▸ **STUDY MATERIAL**
*** Block opens ***
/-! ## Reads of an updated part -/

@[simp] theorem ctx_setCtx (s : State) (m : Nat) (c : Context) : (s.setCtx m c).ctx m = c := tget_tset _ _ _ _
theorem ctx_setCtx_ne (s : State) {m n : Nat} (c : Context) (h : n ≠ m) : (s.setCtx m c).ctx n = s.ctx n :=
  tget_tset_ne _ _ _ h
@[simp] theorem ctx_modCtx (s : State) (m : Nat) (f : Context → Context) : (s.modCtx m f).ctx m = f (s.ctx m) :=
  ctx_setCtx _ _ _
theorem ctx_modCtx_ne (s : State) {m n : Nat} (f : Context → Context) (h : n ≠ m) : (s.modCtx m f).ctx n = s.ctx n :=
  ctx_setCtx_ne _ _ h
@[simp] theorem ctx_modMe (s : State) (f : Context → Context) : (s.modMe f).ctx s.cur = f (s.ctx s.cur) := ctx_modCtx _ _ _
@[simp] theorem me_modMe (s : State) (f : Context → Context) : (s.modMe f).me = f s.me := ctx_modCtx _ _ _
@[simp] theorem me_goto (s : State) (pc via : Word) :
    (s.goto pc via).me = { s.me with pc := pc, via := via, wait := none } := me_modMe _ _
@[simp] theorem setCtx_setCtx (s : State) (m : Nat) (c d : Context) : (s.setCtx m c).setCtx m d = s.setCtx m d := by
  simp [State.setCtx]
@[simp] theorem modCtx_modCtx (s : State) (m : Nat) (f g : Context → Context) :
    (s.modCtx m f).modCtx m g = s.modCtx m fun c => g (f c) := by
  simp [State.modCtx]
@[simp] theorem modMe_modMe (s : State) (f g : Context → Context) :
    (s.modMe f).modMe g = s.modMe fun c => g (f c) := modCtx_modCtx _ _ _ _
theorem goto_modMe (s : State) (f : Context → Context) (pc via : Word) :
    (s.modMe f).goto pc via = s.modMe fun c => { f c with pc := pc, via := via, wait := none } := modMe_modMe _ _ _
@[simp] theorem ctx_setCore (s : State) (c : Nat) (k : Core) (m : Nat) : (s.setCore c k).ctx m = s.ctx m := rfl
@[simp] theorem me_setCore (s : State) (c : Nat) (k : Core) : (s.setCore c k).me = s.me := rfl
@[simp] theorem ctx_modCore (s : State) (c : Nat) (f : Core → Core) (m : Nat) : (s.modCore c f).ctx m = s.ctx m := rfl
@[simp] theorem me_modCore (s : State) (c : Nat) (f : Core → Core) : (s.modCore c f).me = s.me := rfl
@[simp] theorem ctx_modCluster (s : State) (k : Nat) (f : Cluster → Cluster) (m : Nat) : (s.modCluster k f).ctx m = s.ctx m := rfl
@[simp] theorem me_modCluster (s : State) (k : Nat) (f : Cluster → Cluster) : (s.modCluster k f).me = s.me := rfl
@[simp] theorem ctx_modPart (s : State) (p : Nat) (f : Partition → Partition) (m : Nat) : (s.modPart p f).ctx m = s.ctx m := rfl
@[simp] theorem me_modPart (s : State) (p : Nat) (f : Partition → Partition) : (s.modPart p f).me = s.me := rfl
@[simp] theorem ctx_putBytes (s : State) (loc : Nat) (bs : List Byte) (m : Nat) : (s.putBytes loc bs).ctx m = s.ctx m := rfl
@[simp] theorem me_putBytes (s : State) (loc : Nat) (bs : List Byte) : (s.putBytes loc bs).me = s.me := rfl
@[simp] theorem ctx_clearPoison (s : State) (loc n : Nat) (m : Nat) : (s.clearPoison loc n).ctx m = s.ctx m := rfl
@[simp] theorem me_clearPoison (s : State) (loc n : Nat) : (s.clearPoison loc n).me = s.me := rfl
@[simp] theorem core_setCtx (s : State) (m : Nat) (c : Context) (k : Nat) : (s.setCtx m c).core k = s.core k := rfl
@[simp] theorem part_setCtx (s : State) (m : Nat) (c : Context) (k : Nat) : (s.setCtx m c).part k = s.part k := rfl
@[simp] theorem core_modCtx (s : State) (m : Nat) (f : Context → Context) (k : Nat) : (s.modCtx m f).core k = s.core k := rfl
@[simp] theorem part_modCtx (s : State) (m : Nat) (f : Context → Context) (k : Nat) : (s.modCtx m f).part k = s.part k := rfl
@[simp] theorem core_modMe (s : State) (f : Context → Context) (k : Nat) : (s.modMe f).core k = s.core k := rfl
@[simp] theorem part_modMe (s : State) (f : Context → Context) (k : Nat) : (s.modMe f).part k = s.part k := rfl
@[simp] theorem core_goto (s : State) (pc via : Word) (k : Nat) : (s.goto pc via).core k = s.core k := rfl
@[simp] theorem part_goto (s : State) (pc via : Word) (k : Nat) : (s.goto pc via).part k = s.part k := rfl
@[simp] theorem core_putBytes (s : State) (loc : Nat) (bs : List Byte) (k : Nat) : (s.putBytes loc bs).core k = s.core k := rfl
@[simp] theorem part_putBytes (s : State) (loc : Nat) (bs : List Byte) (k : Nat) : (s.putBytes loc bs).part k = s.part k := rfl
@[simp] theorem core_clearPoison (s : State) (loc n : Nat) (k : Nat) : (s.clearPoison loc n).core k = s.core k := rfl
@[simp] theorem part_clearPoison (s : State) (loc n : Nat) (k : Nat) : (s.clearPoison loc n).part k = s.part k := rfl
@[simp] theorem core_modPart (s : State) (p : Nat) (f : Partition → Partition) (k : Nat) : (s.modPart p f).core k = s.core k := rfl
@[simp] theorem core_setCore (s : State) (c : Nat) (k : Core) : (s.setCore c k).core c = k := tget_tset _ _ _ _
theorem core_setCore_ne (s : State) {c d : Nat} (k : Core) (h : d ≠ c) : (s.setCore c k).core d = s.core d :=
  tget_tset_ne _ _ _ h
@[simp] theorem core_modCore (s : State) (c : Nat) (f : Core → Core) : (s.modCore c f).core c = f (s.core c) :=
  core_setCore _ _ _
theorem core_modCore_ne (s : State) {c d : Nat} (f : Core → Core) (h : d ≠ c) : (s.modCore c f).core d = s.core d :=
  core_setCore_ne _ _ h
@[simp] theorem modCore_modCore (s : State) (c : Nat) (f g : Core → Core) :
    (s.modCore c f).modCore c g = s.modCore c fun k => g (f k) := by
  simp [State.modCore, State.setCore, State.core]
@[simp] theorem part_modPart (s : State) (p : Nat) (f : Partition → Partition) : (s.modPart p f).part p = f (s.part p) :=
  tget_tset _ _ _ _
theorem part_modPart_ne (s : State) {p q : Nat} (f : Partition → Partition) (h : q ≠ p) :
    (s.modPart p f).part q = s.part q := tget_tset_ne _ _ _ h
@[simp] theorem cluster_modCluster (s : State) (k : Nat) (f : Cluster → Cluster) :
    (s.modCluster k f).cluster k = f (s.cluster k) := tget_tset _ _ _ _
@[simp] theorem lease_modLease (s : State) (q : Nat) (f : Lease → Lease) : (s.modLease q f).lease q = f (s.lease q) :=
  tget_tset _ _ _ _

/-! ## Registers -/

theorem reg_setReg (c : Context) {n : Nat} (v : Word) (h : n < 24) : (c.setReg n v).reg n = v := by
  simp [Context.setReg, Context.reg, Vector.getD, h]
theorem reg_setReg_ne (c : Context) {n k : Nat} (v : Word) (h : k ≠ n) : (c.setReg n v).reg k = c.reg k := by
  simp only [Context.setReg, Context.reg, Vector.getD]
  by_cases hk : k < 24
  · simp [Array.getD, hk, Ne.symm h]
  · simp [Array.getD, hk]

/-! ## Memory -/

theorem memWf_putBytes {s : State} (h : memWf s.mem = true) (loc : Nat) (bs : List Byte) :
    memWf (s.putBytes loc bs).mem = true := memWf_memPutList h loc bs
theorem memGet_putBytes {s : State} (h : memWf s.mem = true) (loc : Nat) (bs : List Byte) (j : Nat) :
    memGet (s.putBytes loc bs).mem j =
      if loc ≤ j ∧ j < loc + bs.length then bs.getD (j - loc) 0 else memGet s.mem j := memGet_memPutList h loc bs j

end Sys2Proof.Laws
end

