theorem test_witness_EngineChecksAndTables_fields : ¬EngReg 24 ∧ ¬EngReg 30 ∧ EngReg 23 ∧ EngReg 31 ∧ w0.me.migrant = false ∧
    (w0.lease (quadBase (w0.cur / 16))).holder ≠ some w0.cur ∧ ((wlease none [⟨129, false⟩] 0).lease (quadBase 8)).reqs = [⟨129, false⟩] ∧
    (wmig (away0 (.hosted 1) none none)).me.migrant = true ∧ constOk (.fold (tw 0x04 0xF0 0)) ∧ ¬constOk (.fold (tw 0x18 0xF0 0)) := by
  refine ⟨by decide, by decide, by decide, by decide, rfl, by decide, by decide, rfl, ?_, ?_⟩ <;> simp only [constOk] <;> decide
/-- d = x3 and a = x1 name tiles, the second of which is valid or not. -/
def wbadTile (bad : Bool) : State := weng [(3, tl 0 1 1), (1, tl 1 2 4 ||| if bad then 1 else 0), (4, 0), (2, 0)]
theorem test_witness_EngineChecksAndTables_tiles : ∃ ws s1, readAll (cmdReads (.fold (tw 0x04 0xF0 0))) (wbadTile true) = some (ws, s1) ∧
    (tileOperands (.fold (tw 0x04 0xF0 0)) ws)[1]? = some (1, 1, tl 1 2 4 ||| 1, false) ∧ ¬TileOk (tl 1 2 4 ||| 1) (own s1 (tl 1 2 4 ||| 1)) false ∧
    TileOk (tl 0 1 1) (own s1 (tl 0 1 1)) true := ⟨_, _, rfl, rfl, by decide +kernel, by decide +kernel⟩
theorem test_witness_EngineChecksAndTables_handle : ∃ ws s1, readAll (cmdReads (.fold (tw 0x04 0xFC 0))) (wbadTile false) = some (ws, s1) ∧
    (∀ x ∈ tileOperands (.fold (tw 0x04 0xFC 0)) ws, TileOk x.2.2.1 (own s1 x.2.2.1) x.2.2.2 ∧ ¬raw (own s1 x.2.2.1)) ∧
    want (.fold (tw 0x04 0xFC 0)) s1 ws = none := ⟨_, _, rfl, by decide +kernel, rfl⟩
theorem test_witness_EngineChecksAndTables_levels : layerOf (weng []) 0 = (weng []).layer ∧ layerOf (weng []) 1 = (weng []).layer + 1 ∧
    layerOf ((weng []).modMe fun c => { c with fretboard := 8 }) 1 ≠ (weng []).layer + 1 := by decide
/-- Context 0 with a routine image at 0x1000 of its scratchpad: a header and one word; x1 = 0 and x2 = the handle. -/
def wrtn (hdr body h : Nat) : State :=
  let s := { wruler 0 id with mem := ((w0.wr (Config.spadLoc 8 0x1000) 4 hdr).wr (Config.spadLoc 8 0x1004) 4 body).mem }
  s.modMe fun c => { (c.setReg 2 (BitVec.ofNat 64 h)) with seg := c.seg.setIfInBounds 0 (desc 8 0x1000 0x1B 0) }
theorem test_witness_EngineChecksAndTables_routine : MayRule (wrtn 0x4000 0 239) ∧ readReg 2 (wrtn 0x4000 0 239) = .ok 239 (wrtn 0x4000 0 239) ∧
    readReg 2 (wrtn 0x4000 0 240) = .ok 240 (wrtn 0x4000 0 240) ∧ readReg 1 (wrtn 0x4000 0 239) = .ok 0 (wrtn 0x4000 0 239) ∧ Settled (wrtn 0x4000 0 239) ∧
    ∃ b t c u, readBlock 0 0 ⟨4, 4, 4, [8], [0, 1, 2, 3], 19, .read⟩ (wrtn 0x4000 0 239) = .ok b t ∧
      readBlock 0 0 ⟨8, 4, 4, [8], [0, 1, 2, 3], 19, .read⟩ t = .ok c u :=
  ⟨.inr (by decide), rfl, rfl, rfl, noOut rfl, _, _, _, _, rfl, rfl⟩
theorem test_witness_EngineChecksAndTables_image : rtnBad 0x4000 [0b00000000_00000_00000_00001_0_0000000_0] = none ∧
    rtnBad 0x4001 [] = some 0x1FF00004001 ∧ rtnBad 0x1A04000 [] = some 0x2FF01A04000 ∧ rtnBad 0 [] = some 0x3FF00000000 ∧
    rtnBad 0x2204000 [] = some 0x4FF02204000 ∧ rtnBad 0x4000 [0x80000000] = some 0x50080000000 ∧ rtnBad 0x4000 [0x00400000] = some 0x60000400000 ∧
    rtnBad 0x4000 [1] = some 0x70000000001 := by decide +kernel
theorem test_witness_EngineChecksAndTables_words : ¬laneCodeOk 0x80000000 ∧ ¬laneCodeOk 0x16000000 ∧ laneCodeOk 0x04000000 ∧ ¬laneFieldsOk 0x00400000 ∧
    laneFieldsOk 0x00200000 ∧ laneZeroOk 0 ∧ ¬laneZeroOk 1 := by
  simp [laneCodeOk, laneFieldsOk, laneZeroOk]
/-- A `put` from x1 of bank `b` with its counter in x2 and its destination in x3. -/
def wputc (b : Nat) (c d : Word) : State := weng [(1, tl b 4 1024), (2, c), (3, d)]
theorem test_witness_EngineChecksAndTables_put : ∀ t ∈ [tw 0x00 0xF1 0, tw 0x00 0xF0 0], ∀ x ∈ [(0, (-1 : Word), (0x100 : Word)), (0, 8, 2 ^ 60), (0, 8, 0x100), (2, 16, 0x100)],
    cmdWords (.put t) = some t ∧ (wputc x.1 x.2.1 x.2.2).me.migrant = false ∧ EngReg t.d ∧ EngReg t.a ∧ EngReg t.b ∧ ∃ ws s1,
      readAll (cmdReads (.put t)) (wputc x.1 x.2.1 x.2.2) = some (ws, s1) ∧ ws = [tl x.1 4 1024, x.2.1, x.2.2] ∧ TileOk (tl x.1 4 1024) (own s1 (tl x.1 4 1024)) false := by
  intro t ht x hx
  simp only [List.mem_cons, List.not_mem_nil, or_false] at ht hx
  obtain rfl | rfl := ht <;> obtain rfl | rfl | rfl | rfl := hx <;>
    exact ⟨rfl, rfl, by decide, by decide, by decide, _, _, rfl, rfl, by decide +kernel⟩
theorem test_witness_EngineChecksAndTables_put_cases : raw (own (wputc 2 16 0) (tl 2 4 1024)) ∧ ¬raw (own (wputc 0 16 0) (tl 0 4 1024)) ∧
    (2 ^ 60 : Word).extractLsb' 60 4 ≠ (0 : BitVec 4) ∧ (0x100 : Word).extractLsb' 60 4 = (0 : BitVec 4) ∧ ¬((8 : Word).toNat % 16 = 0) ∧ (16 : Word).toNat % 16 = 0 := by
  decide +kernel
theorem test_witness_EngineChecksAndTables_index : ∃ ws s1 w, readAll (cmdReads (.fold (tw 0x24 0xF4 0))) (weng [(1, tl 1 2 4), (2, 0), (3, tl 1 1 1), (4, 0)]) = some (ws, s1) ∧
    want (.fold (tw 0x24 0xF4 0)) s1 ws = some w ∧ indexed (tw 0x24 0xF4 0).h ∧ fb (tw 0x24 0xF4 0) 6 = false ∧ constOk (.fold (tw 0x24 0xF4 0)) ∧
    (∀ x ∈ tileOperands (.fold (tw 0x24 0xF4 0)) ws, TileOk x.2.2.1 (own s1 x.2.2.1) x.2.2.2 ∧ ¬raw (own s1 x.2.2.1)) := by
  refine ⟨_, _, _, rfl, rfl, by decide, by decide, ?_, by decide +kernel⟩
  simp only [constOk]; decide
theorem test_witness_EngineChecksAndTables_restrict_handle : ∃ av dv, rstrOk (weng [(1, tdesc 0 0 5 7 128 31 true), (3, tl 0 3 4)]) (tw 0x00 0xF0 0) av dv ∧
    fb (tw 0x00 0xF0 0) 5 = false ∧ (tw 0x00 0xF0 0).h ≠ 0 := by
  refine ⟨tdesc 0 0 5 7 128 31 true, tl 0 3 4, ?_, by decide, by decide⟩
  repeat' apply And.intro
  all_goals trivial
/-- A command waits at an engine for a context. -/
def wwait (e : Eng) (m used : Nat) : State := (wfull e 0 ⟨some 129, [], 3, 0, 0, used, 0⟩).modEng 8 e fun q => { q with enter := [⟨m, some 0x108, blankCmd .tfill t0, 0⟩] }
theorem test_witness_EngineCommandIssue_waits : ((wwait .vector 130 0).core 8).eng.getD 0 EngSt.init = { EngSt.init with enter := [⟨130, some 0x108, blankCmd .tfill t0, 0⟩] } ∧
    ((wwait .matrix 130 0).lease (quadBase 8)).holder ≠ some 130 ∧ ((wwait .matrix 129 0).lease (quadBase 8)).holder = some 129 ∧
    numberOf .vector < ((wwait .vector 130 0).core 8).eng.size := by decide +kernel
*** Block closes ***
▸ **PROMPT**
From the line holding "theorem cluster_modCluster (s" to the line holding "simp [Array.getD, hk]", inclusive, restate each line above exactly as written.

▸ **ANSWER SPACE**
@[simp] theorem cluster_modCluster (s : State) (k : Nat) (f : Cluster → Cluster) :
    (s.modCluster k f).cluster k = f (s.cluster k) := tget_tset _ _ _ _
@[simp] theorem lease_modLease (s : State) (q : Nat) (f : Lease → Lease) : (s.modLease q f).lease q = f (s.lease q) :=
  tget_tset _ _ _ _

/-! ## Registers -/

theorem reg_setReg (c : Context) {n : Nat} (v : Word) (h : n < 24) : (c.setReg n v).reg n = v := by
  simp [Context.setReg, Context.reg, Vector.getD, h]
theorem reg_setReg_ne (c : Context) {n k : Nat} (v : Word) (h : k ≠ n) : (c.setReg n v).reg k = c.reg k := by
  simp only [Context.setReg, Context.reg, Vector.getD]
  by_cases hk : k < 24
  · simp [Array.getD, hk, Ne.symm h]
  · simp [Array.getD, hk]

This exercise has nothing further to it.